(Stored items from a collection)
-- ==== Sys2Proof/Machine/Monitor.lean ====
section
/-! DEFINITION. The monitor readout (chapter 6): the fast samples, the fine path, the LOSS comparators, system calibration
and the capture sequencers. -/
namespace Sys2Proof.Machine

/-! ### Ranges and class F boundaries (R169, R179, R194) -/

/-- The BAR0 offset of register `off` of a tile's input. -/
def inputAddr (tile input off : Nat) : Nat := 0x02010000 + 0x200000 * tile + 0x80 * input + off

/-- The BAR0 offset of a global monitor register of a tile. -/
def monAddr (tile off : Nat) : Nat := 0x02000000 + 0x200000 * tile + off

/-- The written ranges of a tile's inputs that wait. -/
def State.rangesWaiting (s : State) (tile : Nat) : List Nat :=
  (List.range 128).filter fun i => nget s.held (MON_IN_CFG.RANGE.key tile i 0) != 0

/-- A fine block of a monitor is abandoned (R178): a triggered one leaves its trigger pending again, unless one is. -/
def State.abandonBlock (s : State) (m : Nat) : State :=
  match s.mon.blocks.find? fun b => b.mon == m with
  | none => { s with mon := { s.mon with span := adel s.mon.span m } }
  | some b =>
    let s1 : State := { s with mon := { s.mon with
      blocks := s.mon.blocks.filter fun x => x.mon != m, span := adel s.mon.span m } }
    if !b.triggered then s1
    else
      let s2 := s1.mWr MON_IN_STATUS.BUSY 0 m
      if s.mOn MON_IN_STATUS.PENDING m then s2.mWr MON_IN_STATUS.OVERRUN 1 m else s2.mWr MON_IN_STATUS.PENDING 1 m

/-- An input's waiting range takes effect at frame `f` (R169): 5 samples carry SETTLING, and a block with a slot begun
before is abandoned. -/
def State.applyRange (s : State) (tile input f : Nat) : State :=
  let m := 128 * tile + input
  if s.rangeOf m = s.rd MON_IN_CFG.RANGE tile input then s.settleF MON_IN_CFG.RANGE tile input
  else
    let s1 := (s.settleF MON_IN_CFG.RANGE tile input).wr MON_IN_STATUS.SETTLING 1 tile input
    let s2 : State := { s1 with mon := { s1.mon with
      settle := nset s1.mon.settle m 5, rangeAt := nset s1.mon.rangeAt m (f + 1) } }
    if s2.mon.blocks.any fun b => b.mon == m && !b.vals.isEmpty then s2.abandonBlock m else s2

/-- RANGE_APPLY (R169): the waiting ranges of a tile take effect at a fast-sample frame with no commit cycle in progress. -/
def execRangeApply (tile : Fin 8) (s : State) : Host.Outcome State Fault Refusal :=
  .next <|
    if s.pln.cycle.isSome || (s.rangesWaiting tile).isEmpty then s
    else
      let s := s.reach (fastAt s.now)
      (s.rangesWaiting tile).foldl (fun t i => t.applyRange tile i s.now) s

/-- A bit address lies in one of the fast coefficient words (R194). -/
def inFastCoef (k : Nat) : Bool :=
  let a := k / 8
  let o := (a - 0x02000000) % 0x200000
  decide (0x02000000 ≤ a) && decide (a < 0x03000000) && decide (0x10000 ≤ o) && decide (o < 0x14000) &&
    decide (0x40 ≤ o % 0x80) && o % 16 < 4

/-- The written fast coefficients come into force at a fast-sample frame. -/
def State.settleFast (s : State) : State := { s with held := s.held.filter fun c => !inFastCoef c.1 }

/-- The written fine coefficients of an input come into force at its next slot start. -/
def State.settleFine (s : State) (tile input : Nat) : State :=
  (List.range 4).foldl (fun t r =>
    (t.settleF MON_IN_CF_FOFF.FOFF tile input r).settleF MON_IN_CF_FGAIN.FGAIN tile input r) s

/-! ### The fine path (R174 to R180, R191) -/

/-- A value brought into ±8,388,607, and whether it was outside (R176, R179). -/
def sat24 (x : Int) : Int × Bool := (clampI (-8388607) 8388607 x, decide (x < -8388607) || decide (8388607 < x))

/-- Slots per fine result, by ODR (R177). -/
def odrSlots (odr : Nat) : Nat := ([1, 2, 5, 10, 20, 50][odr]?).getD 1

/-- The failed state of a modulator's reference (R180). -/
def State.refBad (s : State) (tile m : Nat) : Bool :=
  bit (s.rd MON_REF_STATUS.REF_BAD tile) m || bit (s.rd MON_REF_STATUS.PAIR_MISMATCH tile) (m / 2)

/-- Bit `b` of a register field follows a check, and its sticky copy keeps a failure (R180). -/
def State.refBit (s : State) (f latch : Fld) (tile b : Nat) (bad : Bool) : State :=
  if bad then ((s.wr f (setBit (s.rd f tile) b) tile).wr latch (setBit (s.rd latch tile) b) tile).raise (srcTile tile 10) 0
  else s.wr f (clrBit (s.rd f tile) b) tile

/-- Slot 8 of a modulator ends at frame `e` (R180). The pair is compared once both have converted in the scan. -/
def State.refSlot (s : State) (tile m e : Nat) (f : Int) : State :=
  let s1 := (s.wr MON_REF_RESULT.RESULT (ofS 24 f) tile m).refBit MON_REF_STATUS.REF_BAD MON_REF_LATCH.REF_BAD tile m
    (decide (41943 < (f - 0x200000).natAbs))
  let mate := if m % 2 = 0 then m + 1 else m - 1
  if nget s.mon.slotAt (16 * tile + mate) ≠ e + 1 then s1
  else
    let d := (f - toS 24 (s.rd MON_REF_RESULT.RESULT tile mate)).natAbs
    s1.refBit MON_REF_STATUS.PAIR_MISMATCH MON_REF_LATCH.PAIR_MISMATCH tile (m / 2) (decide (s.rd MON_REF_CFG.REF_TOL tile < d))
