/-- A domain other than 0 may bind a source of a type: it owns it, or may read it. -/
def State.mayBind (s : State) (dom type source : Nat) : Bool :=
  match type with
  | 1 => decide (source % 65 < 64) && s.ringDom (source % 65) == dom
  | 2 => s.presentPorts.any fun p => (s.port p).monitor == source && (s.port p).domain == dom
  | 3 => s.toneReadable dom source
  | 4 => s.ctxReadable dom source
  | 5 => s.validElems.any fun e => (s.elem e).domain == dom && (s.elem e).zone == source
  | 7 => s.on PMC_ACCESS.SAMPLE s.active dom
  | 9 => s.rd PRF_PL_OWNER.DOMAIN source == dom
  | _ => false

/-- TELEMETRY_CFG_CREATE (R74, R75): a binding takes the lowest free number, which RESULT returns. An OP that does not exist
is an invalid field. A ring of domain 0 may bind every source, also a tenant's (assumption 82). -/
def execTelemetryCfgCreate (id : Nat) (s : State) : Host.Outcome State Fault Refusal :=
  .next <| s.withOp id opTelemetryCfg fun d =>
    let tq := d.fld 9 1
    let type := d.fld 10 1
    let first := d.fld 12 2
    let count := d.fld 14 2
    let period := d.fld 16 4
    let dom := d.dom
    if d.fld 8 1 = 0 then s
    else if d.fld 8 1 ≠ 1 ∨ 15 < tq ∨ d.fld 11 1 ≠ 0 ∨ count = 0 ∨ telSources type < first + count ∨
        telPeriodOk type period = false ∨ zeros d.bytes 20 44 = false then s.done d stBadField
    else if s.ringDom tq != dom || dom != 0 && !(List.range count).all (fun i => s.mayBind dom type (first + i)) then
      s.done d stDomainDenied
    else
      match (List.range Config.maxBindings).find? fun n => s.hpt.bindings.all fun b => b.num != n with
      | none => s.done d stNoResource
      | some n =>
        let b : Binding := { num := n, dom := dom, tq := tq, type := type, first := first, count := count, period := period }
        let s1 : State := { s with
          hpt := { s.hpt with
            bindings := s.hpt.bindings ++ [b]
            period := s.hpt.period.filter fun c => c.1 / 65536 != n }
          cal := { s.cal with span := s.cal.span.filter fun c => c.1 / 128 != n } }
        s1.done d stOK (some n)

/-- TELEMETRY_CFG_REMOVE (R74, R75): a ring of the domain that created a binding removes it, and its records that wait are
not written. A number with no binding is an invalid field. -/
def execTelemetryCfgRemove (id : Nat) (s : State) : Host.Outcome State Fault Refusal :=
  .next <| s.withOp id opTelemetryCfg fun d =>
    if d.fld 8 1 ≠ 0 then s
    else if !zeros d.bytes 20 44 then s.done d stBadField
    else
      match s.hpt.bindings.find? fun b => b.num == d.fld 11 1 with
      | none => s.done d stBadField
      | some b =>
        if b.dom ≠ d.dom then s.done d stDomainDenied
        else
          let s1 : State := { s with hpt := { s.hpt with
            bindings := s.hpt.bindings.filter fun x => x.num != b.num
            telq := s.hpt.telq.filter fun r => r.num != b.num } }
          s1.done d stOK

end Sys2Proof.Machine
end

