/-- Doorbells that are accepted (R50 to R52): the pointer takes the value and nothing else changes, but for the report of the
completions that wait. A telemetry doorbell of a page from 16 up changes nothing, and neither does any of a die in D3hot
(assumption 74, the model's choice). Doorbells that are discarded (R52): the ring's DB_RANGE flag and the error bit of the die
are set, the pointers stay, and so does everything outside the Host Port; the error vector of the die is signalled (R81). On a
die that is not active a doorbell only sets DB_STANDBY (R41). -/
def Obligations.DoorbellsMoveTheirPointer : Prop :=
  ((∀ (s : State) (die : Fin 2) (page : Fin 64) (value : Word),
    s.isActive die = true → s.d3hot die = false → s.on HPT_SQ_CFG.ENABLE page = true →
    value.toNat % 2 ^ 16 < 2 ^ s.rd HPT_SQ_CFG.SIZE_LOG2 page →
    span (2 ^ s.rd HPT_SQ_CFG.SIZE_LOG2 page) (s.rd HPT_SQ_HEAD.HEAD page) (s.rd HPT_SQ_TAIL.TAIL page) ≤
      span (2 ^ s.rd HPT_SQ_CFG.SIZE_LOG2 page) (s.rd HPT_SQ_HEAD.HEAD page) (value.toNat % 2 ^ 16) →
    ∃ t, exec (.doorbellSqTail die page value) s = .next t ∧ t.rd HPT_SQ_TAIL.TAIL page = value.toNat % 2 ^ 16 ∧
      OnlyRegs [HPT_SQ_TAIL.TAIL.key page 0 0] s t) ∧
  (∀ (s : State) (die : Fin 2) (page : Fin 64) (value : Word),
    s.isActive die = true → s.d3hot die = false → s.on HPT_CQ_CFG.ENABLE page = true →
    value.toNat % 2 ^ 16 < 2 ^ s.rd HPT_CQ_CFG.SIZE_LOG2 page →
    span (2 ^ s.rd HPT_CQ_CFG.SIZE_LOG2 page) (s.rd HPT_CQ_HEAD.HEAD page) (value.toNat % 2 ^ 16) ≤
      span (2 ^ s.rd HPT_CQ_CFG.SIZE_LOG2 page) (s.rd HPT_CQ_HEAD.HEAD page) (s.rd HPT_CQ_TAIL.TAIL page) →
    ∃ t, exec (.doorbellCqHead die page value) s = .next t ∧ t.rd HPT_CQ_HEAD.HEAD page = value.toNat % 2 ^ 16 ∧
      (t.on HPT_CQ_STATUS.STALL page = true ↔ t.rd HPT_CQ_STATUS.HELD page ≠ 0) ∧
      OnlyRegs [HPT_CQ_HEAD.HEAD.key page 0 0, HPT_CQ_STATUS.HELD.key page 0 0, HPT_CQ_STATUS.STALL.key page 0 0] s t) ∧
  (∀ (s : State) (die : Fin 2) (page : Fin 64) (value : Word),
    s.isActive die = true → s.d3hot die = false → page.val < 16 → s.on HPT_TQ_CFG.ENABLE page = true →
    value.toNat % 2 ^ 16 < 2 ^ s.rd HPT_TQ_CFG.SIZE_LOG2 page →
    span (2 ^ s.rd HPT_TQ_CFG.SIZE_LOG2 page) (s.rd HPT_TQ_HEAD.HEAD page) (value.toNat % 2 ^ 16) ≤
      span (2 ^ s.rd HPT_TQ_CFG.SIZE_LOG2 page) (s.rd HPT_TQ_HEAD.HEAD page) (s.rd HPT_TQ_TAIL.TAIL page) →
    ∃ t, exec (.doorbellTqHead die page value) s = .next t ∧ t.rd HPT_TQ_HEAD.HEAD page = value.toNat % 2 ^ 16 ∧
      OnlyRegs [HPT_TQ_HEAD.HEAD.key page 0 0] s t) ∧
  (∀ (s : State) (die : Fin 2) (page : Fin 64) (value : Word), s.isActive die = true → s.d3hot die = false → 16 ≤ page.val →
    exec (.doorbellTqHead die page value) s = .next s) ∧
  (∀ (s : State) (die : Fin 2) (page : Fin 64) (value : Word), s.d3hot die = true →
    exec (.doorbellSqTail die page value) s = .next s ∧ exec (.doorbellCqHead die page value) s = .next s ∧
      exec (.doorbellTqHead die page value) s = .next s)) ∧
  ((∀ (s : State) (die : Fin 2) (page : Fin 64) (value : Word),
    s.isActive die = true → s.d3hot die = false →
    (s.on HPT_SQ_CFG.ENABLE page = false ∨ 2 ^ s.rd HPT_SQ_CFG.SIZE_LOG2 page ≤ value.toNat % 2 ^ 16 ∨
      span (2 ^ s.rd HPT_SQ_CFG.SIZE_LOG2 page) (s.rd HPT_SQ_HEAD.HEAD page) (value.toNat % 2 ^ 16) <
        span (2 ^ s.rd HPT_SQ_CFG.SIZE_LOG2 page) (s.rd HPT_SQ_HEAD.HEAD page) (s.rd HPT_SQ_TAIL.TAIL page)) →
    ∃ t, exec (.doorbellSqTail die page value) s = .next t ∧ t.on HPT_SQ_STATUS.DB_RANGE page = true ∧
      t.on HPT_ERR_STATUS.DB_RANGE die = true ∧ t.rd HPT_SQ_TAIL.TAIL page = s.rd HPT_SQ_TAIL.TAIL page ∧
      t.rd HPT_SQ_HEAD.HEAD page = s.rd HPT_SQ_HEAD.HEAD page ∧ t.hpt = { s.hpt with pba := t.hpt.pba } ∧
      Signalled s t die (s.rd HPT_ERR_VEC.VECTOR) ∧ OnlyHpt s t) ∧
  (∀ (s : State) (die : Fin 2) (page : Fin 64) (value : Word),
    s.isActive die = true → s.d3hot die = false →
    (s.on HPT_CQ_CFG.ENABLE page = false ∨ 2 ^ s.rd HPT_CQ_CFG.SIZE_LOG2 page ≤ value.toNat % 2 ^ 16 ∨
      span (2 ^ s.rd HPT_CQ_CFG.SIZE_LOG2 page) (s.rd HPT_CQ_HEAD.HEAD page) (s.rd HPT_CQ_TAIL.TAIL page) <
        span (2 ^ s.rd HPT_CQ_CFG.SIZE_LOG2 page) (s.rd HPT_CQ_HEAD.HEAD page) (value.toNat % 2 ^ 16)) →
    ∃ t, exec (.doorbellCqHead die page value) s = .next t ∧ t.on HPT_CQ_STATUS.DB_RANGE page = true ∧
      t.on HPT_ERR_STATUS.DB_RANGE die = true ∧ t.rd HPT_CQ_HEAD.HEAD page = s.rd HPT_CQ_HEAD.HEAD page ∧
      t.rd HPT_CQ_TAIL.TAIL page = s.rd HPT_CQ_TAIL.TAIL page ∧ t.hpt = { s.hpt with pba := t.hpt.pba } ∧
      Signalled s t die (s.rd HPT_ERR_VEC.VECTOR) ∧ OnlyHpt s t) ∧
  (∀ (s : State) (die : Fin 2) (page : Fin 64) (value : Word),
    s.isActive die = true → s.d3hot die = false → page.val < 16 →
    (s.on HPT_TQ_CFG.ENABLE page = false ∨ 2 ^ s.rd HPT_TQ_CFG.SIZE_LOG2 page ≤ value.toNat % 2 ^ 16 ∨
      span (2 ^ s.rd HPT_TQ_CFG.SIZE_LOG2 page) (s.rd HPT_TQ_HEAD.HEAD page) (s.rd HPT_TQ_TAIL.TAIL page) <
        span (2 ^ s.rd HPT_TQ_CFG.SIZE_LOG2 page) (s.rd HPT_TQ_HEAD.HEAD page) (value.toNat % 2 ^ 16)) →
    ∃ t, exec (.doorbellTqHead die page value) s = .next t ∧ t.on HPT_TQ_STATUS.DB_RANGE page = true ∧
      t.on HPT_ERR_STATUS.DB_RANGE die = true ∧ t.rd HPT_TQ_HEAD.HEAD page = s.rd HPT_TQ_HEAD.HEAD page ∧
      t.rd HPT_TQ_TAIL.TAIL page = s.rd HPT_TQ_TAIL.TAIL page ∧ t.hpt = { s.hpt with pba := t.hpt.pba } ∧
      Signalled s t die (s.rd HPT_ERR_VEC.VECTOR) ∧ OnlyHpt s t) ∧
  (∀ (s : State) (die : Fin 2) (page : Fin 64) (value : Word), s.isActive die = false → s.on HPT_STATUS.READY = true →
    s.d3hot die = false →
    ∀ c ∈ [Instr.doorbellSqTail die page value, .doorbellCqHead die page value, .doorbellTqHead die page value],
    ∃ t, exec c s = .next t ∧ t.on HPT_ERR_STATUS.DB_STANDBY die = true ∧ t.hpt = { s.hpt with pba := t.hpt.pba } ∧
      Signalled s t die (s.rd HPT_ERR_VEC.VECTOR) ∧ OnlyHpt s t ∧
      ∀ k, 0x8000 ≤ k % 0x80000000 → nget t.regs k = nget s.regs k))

▶ Assigned task:
There is a line with "source == dom" and a line with "bindings := s.hpt.bindings ++ [b]" above. Copy exactly those two lines and all lines between them, with nothing else.

▶ Response to this task:
  | 9 => s.rd PRF_PL_OWNER.DOMAIN source == dom
  | _ => false

/-- TELEMETRY_CFG_CREATE (R74, R75): a binding takes the lowest free number, which RESULT returns. An OP that does not exist
is an invalid field. A ring of domain 0 may bind every source, also a tenant's (assumption 82). -/
def execTelemetryCfgCreate (id : Nat) (s : State) : Host.Outcome State Fault Refusal :=
  .next <| s.withOp id opTelemetryCfg fun d =>
    let tq := d.fld 9 1
    let type := d.fld 10 1
    let first := d.fld 12 2
    let count := d.fld 14 2
    let period := d.fld 16 4
    let dom := d.dom
    if d.fld 8 1 = 0 then s
    else if d.fld 8 1 ≠ 1 ∨ 15 < tq ∨ d.fld 11 1 ≠ 0 ∨ count = 0 ∨ telSources type < first + count ∨
        telPeriodOk type period = false ∨ zeros d.bytes 20 44 = false then s.done d stBadField
    else if s.ringDom tq != dom || dom != 0 && !(List.range count).all (fun i => s.mayBind dom type (first + i)) then
      s.done d stDomainDenied
    else
      match (List.range Config.maxBindings).find? fun n => s.hpt.bindings.all fun b => b.num != n with
      | none => s.done d stNoResource
      | some n =>
        let b : Binding := { num := n, dom := dom, tq := tq, type := type, first := first, count := count, period := period }
        let s1 : State := { s with
          hpt := { s.hpt with
            bindings := s.hpt.bindings ++ [b]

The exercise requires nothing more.